Uber also reportedly agreed to not use any trade secrets or confidential information from Waymo aside from the eight specific trade secrets being argued at the trial.
   “We are committed to working with Uber to make sure that each company develops its own technology,” Waymo said in a statement, according to the Forbes report. “We have always believed competition should be fueled by innovation in the labs and on the roads and we look forward to bringing fully self-driving cars to the world.”
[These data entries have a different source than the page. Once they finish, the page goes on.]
/-! ## State.modFlight -/

@[simp] theorem modFlight_bstate (s : State) (k : Nat) (f : Flight → Flight) : (s.modFlight k f).bstate = s.bstate := rfl
@[simp] theorem modFlight_berr (s : State) (k : Nat) (f : Flight → Flight) : (s.modFlight k f).berr = s.berr := rfl
@[simp] theorem modFlight_bimg (s : State) (k : Nat) (f : Flight → Flight) : (s.modFlight k f).bimg = s.bimg := rfl
@[simp] theorem modFlight_blen (s : State) (k : Nat) (f : Flight → Flight) : (s.modFlight k f).blen = s.blen := rfl
@[simp] theorem modFlight_nonce (s : State) (k : Nat) (f : Flight → Flight) : (s.modFlight k f).nonce = s.nonce := rfl
@[simp] theorem modFlight_record (s : State) (k : Nat) (f : Flight → Flight) : (s.modFlight k f).record = s.record := rfl
@[simp] theorem modFlight_lcount (s : State) (k : Nat) (f : Flight → Flight) : (s.modFlight k f).lcount = s.lcount := rfl
@[simp] theorem modFlight_bootId (s : State) (k : Nat) (f : Flight → Flight) : (s.modFlight k f).bootId = s.bootId := rfl
@[simp] theorem modFlight_imgHash (s : State) (k : Nat) (f : Flight → Flight) : (s.modFlight k f).imgHash = s.imgHash := rfl
@[simp] theorem modFlight_unitMap (s : State) (k : Nat) (f : Flight → Flight) : (s.modFlight k f).unitMap = s.unitMap := rfl
@[simp] theorem modFlight_lock (s : State) (k : Nat) (f : Flight → Flight) : (s.modFlight k f).lock = s.lock := rfl
@[simp] theorem modFlight_pendingLimits (s : State) (k : Nat) (f : Flight → Flight) : (s.modFlight k f).pendingLimits = s.pendingLimits := rfl
@[simp] theorem modFlight_rootCode (s : State) (k : Nat) (f : Flight → Flight) : (s.modFlight k f).rootCode = s.rootCode := rfl
@[simp] theorem modFlight_fnCode (s : State) (k : Nat) (f : Flight → Flight) : (s.modFlight k f).fnCode = s.fnCode := rfl
@[simp] theorem modFlight_rootEntry (s : State) (k : Nat) (f : Flight → Flight) : (s.modFlight k f).rootEntry = s.rootEntry := rfl
@[simp] theorem modFlight_fnEntry (s : State) (k : Nat) (f : Flight → Flight) : (s.modFlight k f).fnEntry = s.fnEntry := rfl
@[simp] theorem modFlight_mainEn (s : State) (k : Nat) (f : Flight → Flight) : (s.modFlight k f).mainEn = s.mainEn := rfl
@[simp] theorem modFlight_mainOk (s : State) (k : Nat) (f : Flight → Flight) : (s.modFlight k f).mainOk = s.mainOk := rfl
@[simp] theorem modFlight_leak (s : State) (k : Nat) (f : Flight → Flight) : (s.modFlight k f).leak = s.leak := rfl
@[simp] theorem modFlight_baseDead (s : State) (k : Nat) (f : Flight → Flight) : (s.modFlight k f).baseDead = s.baseDead := rfl
@[simp] theorem modFlight_dies (s : State) (k : Nat) (f : Flight → Flight) : (s.modFlight k f).dies = s.dies := rfl
@[simp] theorem modFlight_clusters (s : State) (k : Nat) (f : Flight → Flight) : (s.modFlight k f).clusters = s.clusters := rfl
@[simp] theorem modFlight_links (s : State) (k : Nat) (f : Flight → Flight) : (s.modFlight k f).links = s.links := rfl
@[simp] theorem modFlight_peerSent (s : State) (k : Nat) (f : Flight → Flight) : (s.modFlight k f).peerSent = s.peerSent := rfl
@[simp] theorem modFlight_peerDone (s : State) (k : Nat) (f : Flight → Flight) : (s.modFlight k f).peerDone = s.peerDone := rfl
@[simp] theorem modFlight_peerHeld (s : State) (k : Nat) (f : Flight → Flight) : (s.modFlight k f).peerHeld = s.peerHeld := rfl
@[simp] theorem modFlight_octets (s : State) (k : Nat) (f : Flight → Flight) : (s.modFlight k f).octets = s.octets := rfl
@[simp] theorem modFlight_octetsUsed (s : State) (k : Nat) (f : Flight → Flight) : (s.modFlight k f).octetsUsed = s.octetsUsed := rfl
@[simp] theorem modFlight_dage (s : State) (k : Nat) (f : Flight → Flight) : (s.modFlight k f).dage = s.dage := rfl
@[simp] theorem modFlight_pgrace (s : State) (k : Nat) (f : Flight → Flight) : (s.modFlight k f).pgrace = s.pgrace := rfl
@[simp] theorem modFlight_slices (s : State) (k : Nat) (f : Flight → Flight) : (s.modFlight k f).slices = s.slices := rfl
@[simp] theorem modFlight_sliceNow (s : State) (k : Nat) (f : Flight → Flight) : (s.modFlight k f).sliceNow = s.sliceNow := rfl
@[simp] theorem modFlight_sliceClock (s : State) (k : Nat) (f : Flight → Flight) : (s.modFlight k f).sliceClock = s.sliceClock := rfl
@[simp] theorem modFlight_ageing (s : State) (k : Nat) (f : Flight → Flight) : (s.modFlight k f).ageing = s.ageing := rfl
@[simp] theorem modFlight_fns (s : State) (k : Nat) (f : Flight → Flight) : (s.modFlight k f).fns = s.fns := rfl
@[simp] theorem modFlight_ctxs (s : State) (k : Nat) (f : Flight → Flight) : (s.modFlight k f).ctxs = s.ctxs := rfl
@[simp] theorem modFlight_queues (s : State) (k : Nat) (f : Flight → Flight) : (s.modFlight k f).queues = s.queues := rfl
@[simp] theorem modFlight_grids (s : State) (k : Nat) (f : Flight → Flight) : (s.modFlight k f).grids = s.grids := rfl
@[simp] theorem modFlight_teams (s : State) (k : Nat) (f : Flight → Flight) : (s.modFlight k f).teams = s.teams := rfl
@[simp] theorem modFlight_savedTeams (s : State) (k : Nat) (f : Flight → Flight) : (s.modFlight k f).savedTeams = s.savedTeams := rfl
@[simp] theorem modFlight_groups (s : State) (k : Nat) (f : Flight → Flight) : (s.modFlight k f).groups = s.groups := rfl
@[simp] theorem modFlight_cores (s : State) (k : Nat) (f : Flight → Flight) : (s.modFlight k f).cores = s.cores := rfl
@[simp] theorem modFlight_icache (s : State) (k : Nat) (f : Flight → Flight) : (s.modFlight k f).icache = s.icache := rfl
@[simp] theorem modFlight_tlb2 (s : State) (k : Nat) (f : Flight → Flight) : (s.modFlight k f).tlb2 = s.tlb2 := rfl
@[simp] theorem modFlight_walks (s : State) (k : Nat) (f : Flight → Flight) : (s.modFlight k f).walks = s.walks := rfl
@[simp] theorem modFlight_flights (s : State) (k : Nat) (f : Flight → Flight) : (s.modFlight k f).flights = s.flights.modify k f := rfl
@[simp] theorem modFlight_l2 (s : State) (k : Nat) (f : Flight → Flight) : (s.modFlight k f).l2 = s.l2 := rfl
@[simp] theorem modFlight_overlaps (s : State) (k : Nat) (f : Flight → Flight) : (s.modFlight k f).overlaps = s.overlaps := rfl
@[simp] theorem modFlight_strongs (s : State) (k : Nat) (f : Flight → Flight) : (s.modFlight k f).strongs = s.strongs := rfl
@[simp] theorem modFlight_rels (s : State) (k : Nat) (f : Flight → Flight) : (s.modFlight k f).rels = s.rels := rfl
@[simp] theorem modFlight_hazy (s : State) (k : Nat) (f : Flight → Flight) : (s.modFlight k f).hazy = s.hazy := rfl
@[simp] theorem modFlight_promos (s : State) (k : Nat) (f : Flight → Flight) : (s.modFlight k f).promos = s.promos := rfl
@[simp] theorem modFlight_residencies (s : State) (k : Nat) (f : Flight → Flight) : (s.modFlight k f).residencies = s.residencies := rfl
@[simp] theorem modFlight_watches (s : State) (k : Nat) (f : Flight → Flight) : (s.modFlight k f).watches = s.watches := rfl
@[simp] theorem modFlight_barSlots (s : State) (k : Nat) (f : Flight → Flight) : (s.modFlight k f).barSlots = s.barSlots := rfl
@[simp] theorem modFlight_jobs (s : State) (k : Nat) (f : Flight → Flight) : (s.modFlight k f).jobs = s.jobs := rfl
@[simp] theorem modFlight_remains (s : State) (k : Nat) (f : Flight → Flight) : (s.modFlight k f).remains = s.remains := rfl
@[simp] theorem modFlight_heldRecords (s : State) (k : Nat) (f : Flight → Flight) : (s.modFlight k f).heldRecords = s.heldRecords := rfl
@[simp] theorem modFlight_tokens (s : State) (k : Nat) (f : Flight → Flight) : (s.modFlight k f).tokens = s.tokens := rfl
@[simp] theorem modFlight_mem (s : State) (k : Nat) (f : Flight → Flight) : (s.modFlight k f).mem = s.mem := rfl
@[simp] theorem modFlight_memPoison (s : State) (k : Nat) (f : Flight → Flight) : (s.modFlight k f).memPoison = s.memPoison := rfl
@[simp] theorem modFlight_scratch (s : State) (k : Nat) (f : Flight → Flight) : (s.modFlight k f).scratch = s.scratch := rfl
@[simp] theorem modFlight_scratchPoison (s : State) (k : Nat) (f : Flight → Flight) : (s.modFlight k f).scratchPoison = s.scratchPoison := rfl
@[simp] theorem modFlight_chip (s : State) (k : Nat) (f : Flight → Flight) : (s.modFlight k f).chip = s.chip := rfl
@[simp] theorem modFlight_chipPoison (s : State) (k : Nat) (f : Flight → Flight) : (s.modFlight k f).chipPoison = s.chipPoison := rfl
@[simp] theorem modFlight_acc (s : State) (k : Nat) (f : Flight → Flight) : (s.modFlight k f).acc = s.acc := rfl
@[simp] theorem modFlight_accPoison (s : State) (k : Nat) (f : Flight → Flight) : (s.modFlight k f).accPoison = s.accPoison := rfl
@[simp] theorem modFlight_weights (s : State) (k : Nat) (f : Flight → Flight) : (s.modFlight k f).weights = s.weights := rfl
@[simp] theorem modFlight_scales (s : State) (k : Nat) (f : Flight → Flight) : (s.modFlight k f).scales = s.scales := rfl
@[simp] theorem modFlight_agenda (s : State) (k : Nat) (f : Flight → Flight) : (s.modFlight k f).agenda = s.agenda := rfl
@[simp] theorem modFlight_cur (s : State) (k : Nat) (f : Flight → Flight) : (s.modFlight k f).cur = s.cur := rfl
@[simp] theorem modFlight_closing (s : State) (k : Nat) (f : Flight → Flight) : (s.modFlight k f).closing = s.closing := rfl
@[simp] theorem modFlight_freeCount (s : State) (k : Nat) (f : Flight → Flight) : (s.modFlight k f).freeCount = s.freeCount := rfl
@[simp] theorem modFlight_nextId (s : State) (k : Nat) (f : Flight → Flight) : (s.modFlight k f).nextId = s.nextId := rfl
@[simp] theorem modFlight_clock (s : State) (k : Nat) (f : Flight → Flight) : (s.modFlight k f).clock = s.clock := rfl
@[simp] theorem modFlight_sent (s : State) (k : Nat) (f : Flight → Flight) : (s.modFlight k f).sent = s.sent := rfl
   Khosrowshahi said that although her company and Alphabet “won’t agree on everything going forward, we agree that Uber’s acquisition of Otto could and should have been handled differently,” noting that in addition to being competitors in the autonomous vehicle technology space, the two companies are “partners” and Alphabet is an “important investor in Uber.”
   “There is no question that self-driving technology is crucial to the future of transportation—a future in which Uber intends to play an important role,” she said. “Through that lens, the acquisition of Otto made good business sense.
   “But the prospect that a couple of Waymo employees may have inappropriately solicited others to join Otto, and that they may have potentially left with Google files in their possession, in retrospect, raised some hard questions.
   “To be clear, while we do not believe that any trade secrets made their way from Waymo to Uber, nor do we believe that Uber has used any of Waymo’s proprietary information in its self-driving technology, we are taking steps with Waymo to ensure our Lidar and software represents just our good work.
   “While I cannot erase the past, I can commit, on behalf of every Uber employee, that we will learn from it, and it will inform our actions going forward. I’ve told Alphabet that the incredible people at Uber ATG are focused on ensuring that our development represents the very best of Uber’s innovation and experience in self-driving technology.”